> The task: The answer must consist of each line below that contains the word "toList", copied in full.

> Study material:
[Start of Attachment]
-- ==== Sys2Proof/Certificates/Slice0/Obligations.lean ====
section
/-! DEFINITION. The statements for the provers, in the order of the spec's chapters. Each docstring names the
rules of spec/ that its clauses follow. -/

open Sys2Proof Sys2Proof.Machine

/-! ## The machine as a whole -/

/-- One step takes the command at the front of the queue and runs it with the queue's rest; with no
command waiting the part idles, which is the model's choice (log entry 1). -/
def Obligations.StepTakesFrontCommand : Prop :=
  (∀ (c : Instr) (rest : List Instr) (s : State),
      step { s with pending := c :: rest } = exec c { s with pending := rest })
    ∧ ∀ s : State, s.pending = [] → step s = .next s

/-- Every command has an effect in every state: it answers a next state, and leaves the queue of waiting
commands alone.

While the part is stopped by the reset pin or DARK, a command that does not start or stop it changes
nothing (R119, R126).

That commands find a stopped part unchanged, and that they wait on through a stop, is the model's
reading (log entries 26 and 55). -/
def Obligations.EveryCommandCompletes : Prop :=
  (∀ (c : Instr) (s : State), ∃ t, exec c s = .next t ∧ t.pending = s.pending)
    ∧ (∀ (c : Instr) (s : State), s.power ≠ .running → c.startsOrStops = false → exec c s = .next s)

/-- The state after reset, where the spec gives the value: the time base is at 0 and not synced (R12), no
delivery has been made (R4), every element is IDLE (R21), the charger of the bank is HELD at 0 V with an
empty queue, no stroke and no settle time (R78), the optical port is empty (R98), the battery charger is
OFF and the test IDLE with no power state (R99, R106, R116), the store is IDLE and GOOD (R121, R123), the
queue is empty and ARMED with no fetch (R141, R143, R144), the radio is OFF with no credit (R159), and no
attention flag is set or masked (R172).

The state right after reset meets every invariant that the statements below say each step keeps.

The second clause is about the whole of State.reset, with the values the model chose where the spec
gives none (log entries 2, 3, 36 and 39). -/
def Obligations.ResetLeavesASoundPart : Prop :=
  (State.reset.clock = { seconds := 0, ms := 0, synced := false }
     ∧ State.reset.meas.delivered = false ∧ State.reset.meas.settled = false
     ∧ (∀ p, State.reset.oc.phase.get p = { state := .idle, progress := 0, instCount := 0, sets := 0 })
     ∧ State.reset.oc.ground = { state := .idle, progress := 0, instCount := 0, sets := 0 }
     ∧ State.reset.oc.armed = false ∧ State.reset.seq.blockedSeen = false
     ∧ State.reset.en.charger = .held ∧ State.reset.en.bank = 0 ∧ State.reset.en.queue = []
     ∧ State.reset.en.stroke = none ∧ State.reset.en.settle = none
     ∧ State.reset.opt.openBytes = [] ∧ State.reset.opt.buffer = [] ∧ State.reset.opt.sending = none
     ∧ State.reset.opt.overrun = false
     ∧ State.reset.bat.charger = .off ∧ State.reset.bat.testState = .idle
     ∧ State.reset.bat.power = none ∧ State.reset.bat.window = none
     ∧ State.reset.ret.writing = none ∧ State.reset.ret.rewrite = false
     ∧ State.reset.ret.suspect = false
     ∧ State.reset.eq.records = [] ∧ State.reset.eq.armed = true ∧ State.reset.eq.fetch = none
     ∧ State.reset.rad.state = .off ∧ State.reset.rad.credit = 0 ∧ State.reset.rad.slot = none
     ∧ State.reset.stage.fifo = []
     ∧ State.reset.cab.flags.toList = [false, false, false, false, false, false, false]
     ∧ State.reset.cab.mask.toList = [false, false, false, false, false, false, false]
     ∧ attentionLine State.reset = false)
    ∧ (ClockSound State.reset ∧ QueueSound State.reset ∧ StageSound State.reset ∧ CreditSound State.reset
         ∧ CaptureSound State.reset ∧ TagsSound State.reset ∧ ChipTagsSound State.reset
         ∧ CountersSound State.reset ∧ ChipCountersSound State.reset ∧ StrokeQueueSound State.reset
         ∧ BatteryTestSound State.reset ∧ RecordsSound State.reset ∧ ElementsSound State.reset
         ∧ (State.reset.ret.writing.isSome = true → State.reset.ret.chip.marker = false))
[End of Attachment]
> Result of the exercise:
     ∧ State.reset.cab.flags.toList = [false, false, false, false, false, false, false]
     ∧ State.reset.cab.mask.toList = [false, false, false, false, false, false, false]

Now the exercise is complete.